[Saved entries]
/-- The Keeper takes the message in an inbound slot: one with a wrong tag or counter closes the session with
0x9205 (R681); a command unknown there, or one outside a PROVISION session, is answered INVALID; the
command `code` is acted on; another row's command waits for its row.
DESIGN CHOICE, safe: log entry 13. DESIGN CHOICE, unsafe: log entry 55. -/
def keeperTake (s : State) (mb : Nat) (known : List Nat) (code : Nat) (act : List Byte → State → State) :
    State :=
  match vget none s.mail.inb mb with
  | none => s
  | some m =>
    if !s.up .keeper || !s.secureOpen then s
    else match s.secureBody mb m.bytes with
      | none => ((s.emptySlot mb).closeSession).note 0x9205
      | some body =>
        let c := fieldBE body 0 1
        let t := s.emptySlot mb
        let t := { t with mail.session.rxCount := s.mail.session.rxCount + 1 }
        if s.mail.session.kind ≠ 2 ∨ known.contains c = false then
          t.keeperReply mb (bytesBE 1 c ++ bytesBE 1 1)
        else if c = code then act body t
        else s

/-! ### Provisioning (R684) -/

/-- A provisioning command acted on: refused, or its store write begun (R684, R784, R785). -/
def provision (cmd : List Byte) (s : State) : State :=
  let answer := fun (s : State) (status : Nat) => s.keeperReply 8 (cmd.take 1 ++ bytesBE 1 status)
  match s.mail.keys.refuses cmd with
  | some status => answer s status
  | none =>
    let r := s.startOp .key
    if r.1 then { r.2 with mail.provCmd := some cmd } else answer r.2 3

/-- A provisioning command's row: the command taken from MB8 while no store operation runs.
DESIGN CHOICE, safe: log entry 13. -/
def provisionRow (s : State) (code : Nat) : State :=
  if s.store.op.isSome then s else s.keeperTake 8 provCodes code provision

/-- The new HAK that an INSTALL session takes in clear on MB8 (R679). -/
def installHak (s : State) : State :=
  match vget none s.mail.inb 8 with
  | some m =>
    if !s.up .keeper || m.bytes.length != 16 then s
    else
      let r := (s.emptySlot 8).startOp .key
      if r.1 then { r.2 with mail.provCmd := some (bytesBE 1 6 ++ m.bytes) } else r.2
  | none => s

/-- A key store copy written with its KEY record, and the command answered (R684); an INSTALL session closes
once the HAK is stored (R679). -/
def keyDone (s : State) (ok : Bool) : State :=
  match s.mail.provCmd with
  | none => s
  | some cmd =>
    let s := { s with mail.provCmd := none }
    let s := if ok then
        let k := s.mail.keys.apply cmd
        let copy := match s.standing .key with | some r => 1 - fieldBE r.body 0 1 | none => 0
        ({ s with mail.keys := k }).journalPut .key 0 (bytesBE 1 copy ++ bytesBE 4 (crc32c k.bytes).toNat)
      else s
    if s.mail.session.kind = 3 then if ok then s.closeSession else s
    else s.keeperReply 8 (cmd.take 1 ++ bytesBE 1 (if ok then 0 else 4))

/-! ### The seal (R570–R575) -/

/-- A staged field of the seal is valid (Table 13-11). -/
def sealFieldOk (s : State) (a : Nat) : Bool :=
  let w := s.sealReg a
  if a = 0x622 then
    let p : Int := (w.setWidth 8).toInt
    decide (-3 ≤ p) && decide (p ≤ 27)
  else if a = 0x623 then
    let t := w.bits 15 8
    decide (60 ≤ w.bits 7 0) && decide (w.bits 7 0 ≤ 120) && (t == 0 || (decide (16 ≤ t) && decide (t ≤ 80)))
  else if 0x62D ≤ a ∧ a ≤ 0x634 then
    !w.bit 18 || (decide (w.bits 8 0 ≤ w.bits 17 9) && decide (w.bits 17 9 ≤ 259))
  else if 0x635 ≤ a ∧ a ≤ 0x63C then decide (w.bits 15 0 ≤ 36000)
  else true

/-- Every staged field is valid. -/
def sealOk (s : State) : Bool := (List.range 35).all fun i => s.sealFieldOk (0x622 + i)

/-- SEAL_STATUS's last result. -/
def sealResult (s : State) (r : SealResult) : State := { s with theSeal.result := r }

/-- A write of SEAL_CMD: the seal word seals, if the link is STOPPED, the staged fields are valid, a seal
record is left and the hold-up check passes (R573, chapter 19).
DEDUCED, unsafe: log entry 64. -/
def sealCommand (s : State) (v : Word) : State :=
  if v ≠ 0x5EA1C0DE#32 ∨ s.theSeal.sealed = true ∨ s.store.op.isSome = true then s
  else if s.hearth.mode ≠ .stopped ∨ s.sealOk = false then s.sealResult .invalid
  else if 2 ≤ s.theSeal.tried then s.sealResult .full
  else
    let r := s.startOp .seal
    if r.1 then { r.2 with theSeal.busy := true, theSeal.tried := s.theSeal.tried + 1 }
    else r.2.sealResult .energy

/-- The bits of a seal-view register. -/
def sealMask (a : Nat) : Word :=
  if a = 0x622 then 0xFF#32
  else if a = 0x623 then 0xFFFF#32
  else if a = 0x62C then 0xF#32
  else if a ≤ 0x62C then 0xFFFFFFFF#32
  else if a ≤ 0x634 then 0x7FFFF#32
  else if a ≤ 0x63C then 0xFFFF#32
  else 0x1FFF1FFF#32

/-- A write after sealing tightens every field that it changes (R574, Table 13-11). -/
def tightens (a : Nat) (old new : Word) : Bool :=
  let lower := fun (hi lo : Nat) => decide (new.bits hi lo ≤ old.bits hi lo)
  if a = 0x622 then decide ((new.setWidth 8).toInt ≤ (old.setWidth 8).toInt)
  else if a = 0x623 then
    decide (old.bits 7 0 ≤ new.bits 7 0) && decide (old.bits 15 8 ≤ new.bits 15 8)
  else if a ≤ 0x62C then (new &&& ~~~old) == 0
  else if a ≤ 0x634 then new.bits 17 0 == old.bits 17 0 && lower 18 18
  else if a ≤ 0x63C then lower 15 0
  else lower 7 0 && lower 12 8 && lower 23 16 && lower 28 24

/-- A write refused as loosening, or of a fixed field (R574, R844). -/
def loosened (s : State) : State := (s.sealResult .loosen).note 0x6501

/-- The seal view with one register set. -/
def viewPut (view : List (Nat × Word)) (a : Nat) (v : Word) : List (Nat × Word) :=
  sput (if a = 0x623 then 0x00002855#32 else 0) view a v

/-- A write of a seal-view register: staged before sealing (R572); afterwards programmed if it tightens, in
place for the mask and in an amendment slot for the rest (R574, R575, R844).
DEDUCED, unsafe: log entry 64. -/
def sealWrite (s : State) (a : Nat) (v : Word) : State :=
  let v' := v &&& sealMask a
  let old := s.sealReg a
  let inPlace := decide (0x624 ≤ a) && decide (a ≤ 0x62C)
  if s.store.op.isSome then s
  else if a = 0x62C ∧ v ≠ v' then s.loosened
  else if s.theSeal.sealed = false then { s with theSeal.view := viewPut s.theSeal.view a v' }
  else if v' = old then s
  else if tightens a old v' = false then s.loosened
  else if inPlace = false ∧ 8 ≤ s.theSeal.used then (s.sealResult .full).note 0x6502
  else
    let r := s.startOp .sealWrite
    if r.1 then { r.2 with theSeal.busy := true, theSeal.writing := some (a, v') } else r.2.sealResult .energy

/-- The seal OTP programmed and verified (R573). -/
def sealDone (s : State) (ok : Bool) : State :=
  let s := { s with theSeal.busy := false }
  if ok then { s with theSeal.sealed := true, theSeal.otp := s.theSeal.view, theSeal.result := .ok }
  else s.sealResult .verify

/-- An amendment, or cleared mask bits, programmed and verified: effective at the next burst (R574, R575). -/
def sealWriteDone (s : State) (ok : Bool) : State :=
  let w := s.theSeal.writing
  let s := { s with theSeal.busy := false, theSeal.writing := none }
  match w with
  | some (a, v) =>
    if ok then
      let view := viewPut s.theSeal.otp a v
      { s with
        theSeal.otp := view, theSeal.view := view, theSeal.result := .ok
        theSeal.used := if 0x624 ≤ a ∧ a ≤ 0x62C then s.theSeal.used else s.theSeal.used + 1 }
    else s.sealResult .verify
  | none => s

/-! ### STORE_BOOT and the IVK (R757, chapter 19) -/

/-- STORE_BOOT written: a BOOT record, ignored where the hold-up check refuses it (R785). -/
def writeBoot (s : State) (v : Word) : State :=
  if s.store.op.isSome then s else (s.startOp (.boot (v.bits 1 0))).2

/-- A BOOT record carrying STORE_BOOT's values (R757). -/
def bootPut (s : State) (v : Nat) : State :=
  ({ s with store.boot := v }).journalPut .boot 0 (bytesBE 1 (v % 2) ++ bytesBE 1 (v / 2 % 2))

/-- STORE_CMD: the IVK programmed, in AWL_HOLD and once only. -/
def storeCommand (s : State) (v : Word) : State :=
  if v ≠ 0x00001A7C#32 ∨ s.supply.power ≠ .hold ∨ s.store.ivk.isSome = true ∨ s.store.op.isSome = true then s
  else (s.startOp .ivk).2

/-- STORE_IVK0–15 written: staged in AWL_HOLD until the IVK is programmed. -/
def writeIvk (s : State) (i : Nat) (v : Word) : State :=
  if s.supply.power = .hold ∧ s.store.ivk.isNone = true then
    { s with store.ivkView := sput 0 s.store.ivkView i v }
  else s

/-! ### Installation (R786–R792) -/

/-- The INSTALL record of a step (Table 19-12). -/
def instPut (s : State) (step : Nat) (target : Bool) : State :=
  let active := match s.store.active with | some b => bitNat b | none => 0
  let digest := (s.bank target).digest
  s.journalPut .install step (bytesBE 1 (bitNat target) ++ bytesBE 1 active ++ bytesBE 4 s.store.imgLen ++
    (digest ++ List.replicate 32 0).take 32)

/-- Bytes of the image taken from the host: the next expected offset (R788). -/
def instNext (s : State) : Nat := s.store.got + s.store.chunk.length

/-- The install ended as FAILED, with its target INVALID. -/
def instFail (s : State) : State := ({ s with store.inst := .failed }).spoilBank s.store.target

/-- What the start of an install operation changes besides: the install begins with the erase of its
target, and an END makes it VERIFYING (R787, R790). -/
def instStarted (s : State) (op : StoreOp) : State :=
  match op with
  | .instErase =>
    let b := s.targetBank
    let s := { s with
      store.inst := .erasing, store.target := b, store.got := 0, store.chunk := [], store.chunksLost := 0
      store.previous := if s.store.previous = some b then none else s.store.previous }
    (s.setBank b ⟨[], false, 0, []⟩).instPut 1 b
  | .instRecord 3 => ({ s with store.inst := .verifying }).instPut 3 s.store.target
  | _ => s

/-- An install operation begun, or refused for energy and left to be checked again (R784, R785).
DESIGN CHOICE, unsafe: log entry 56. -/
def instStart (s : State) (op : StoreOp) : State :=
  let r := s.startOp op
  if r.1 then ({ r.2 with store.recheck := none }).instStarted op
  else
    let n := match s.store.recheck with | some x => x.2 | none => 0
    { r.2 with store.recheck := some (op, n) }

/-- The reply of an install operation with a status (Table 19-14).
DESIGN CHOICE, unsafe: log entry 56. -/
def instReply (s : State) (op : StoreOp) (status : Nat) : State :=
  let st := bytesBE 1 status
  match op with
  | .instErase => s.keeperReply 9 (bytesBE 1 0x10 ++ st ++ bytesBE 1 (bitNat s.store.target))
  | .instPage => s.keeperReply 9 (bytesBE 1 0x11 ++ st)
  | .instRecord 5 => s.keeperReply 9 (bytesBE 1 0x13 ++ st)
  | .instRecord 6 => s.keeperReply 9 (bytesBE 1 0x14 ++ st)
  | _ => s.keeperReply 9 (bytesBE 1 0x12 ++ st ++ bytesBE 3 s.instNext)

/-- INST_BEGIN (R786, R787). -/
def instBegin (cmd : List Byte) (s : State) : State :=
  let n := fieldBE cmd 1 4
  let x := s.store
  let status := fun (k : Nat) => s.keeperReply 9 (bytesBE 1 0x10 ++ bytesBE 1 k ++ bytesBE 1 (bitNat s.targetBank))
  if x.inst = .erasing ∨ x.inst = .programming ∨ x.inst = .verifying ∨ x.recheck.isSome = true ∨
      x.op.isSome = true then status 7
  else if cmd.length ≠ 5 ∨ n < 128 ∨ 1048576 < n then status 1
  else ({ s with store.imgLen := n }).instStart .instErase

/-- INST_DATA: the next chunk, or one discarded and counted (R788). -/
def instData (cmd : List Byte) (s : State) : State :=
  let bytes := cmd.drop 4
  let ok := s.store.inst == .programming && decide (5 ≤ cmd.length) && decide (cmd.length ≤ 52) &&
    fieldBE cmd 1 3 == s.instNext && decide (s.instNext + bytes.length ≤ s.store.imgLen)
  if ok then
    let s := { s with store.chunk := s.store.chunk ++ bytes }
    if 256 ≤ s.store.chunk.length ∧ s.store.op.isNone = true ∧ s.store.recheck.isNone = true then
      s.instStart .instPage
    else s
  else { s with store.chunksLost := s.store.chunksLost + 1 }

---

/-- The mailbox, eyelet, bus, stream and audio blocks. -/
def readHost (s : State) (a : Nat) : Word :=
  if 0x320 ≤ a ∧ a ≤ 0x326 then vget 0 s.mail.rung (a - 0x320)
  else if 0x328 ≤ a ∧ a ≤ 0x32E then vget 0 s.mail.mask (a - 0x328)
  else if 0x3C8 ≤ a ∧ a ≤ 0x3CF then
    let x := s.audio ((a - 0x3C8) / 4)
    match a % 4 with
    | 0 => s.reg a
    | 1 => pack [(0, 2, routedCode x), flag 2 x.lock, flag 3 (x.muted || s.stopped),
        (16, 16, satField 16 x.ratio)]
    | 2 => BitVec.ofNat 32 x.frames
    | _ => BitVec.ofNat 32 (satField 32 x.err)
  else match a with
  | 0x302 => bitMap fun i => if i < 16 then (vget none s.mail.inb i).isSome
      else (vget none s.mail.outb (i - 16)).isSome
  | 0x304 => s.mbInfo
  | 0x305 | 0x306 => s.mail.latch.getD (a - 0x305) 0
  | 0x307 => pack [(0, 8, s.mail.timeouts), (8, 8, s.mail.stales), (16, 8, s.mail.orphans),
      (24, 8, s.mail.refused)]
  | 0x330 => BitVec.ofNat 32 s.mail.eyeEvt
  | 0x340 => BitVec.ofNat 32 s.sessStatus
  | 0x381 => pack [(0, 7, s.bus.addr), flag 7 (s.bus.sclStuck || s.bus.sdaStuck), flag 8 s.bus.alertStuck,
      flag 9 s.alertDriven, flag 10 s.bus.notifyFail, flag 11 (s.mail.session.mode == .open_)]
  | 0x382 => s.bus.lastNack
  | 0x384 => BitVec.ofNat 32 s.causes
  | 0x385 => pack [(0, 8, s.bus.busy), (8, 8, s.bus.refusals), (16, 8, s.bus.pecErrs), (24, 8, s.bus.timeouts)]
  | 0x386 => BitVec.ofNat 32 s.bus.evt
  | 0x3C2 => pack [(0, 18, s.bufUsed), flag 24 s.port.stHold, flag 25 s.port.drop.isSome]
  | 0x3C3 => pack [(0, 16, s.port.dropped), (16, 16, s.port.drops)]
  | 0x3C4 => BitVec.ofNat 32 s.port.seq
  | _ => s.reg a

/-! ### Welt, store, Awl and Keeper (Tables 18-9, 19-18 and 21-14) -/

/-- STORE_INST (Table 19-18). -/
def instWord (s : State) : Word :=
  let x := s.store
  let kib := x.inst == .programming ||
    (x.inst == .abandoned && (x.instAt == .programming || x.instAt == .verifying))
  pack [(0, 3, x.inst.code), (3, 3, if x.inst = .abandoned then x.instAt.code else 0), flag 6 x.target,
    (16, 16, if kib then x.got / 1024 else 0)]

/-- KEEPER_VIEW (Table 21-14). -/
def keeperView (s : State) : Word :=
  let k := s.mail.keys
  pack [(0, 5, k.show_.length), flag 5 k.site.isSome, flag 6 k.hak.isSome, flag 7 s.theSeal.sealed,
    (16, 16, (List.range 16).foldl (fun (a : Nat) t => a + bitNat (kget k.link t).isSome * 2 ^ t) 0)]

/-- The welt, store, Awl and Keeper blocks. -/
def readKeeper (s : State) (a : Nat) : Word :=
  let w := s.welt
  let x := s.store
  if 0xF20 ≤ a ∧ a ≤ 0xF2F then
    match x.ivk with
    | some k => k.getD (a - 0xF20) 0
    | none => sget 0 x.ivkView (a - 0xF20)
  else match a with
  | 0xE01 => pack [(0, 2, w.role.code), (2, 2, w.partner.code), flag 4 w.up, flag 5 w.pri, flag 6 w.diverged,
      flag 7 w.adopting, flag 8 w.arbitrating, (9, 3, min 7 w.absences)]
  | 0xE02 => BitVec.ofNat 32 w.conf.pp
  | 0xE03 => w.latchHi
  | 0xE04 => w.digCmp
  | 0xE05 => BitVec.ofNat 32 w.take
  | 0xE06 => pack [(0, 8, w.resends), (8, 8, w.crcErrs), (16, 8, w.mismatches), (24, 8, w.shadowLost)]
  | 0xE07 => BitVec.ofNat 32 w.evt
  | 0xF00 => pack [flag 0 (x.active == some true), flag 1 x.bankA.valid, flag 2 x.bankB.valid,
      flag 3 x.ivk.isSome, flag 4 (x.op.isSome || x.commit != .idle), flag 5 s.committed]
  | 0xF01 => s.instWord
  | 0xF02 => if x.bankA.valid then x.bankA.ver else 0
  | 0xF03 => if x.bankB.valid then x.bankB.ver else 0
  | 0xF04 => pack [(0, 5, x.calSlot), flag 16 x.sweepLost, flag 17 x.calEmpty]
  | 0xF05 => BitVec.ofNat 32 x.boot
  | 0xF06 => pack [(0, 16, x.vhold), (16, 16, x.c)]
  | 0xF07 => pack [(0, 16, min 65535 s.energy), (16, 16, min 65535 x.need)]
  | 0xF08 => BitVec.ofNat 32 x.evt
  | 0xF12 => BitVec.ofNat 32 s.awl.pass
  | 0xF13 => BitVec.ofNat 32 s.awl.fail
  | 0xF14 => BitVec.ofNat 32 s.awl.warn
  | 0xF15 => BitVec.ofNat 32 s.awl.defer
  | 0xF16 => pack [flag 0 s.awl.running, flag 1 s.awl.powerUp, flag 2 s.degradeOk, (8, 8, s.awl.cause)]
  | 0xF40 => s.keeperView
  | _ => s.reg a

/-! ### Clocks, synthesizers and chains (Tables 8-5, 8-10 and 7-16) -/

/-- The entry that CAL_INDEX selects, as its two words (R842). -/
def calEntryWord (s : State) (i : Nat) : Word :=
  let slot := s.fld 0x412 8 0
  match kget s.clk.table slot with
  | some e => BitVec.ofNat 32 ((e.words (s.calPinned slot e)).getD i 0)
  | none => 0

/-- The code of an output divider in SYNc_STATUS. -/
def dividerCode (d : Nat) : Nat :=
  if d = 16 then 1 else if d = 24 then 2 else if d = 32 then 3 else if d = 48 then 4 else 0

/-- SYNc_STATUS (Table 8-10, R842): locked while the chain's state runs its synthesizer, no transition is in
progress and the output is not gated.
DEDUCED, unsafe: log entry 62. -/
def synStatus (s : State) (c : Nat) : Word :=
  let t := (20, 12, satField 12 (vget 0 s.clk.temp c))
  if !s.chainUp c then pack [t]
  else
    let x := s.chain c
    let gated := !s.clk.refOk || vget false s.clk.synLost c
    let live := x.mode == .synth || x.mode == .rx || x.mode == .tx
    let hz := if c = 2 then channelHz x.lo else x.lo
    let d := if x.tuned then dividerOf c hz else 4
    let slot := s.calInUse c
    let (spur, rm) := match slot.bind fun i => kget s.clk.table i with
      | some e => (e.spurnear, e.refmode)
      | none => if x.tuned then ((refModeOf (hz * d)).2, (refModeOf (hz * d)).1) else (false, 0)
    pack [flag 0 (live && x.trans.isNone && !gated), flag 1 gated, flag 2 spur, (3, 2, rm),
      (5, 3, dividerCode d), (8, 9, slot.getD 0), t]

--

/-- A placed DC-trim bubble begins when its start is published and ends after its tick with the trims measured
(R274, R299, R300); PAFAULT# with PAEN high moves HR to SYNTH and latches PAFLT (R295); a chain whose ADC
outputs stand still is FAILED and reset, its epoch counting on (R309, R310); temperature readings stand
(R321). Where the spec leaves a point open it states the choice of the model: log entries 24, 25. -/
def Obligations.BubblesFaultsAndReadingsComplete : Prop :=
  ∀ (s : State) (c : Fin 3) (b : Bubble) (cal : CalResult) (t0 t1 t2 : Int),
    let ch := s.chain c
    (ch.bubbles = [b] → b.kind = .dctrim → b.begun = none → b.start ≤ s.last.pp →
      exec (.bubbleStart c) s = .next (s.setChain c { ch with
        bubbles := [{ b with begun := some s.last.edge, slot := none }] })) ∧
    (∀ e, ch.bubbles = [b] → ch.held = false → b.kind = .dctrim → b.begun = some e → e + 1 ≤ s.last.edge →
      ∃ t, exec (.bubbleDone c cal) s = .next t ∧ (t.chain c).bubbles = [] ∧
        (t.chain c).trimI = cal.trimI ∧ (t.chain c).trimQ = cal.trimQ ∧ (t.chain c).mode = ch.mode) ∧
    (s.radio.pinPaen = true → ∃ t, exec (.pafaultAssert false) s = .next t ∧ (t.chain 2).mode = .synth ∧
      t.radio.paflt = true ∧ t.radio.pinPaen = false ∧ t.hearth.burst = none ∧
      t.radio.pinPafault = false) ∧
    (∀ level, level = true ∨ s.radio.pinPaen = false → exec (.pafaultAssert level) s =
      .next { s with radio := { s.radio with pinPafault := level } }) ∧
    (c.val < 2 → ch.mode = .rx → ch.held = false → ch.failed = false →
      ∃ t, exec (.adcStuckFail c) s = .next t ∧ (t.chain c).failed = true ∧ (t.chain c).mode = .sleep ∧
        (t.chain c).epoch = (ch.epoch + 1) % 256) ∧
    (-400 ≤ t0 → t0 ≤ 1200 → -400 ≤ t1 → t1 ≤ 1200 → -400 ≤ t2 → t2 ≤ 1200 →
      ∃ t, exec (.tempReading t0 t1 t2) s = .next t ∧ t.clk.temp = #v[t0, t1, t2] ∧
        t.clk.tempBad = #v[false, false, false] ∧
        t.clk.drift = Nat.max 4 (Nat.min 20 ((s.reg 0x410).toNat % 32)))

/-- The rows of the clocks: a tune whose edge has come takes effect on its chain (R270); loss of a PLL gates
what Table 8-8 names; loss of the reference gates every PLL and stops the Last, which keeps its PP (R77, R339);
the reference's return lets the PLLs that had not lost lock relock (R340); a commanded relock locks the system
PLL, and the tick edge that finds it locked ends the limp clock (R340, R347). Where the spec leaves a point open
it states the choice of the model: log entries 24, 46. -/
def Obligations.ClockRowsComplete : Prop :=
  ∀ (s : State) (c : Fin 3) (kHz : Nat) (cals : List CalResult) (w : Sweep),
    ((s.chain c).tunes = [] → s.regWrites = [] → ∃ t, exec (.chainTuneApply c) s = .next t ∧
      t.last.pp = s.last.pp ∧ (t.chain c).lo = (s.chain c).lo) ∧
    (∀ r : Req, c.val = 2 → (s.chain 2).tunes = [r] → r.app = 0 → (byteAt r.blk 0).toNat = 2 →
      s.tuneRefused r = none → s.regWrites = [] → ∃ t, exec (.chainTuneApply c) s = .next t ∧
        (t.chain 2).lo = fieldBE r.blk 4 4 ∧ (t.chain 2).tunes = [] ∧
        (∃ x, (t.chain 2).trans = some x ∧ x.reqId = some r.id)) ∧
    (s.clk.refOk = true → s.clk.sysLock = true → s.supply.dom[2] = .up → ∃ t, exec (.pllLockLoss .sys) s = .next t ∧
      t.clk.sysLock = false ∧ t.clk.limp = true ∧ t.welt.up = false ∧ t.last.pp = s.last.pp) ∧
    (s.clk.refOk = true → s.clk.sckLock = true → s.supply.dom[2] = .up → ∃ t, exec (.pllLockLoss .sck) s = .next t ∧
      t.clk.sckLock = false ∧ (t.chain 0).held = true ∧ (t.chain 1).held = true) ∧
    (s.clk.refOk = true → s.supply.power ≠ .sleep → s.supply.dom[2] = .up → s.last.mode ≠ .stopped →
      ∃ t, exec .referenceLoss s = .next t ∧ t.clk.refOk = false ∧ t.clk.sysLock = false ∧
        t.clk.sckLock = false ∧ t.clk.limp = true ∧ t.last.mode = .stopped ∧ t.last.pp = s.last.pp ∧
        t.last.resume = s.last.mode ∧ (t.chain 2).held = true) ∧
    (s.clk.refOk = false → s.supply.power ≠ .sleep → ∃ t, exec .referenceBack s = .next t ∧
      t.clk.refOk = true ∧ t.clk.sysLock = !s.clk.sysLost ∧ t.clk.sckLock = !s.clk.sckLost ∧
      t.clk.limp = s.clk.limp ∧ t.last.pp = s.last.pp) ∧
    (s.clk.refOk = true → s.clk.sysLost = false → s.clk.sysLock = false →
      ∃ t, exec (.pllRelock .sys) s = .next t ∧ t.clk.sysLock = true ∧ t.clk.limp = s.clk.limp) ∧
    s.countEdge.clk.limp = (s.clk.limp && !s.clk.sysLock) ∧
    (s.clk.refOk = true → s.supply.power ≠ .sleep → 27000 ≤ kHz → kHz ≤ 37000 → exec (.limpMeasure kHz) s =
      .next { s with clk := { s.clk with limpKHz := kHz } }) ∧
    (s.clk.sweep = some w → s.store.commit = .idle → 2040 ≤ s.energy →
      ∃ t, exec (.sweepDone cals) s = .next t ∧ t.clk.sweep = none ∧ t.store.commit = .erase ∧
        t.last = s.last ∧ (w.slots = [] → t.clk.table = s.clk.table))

**What this task involves:**
Among the lines of the data, identify those with the word "note". Copy each of them.

**Response area:**
      | none => ((s.emptySlot mb).closeSession).note 0x9205
def loosened (s : State) : State := (s.sealResult .loosen).note 0x6501
  else if inPlace = false ∧ 8 ≤ s.theSeal.used then (s.sealResult .full).note 0x6502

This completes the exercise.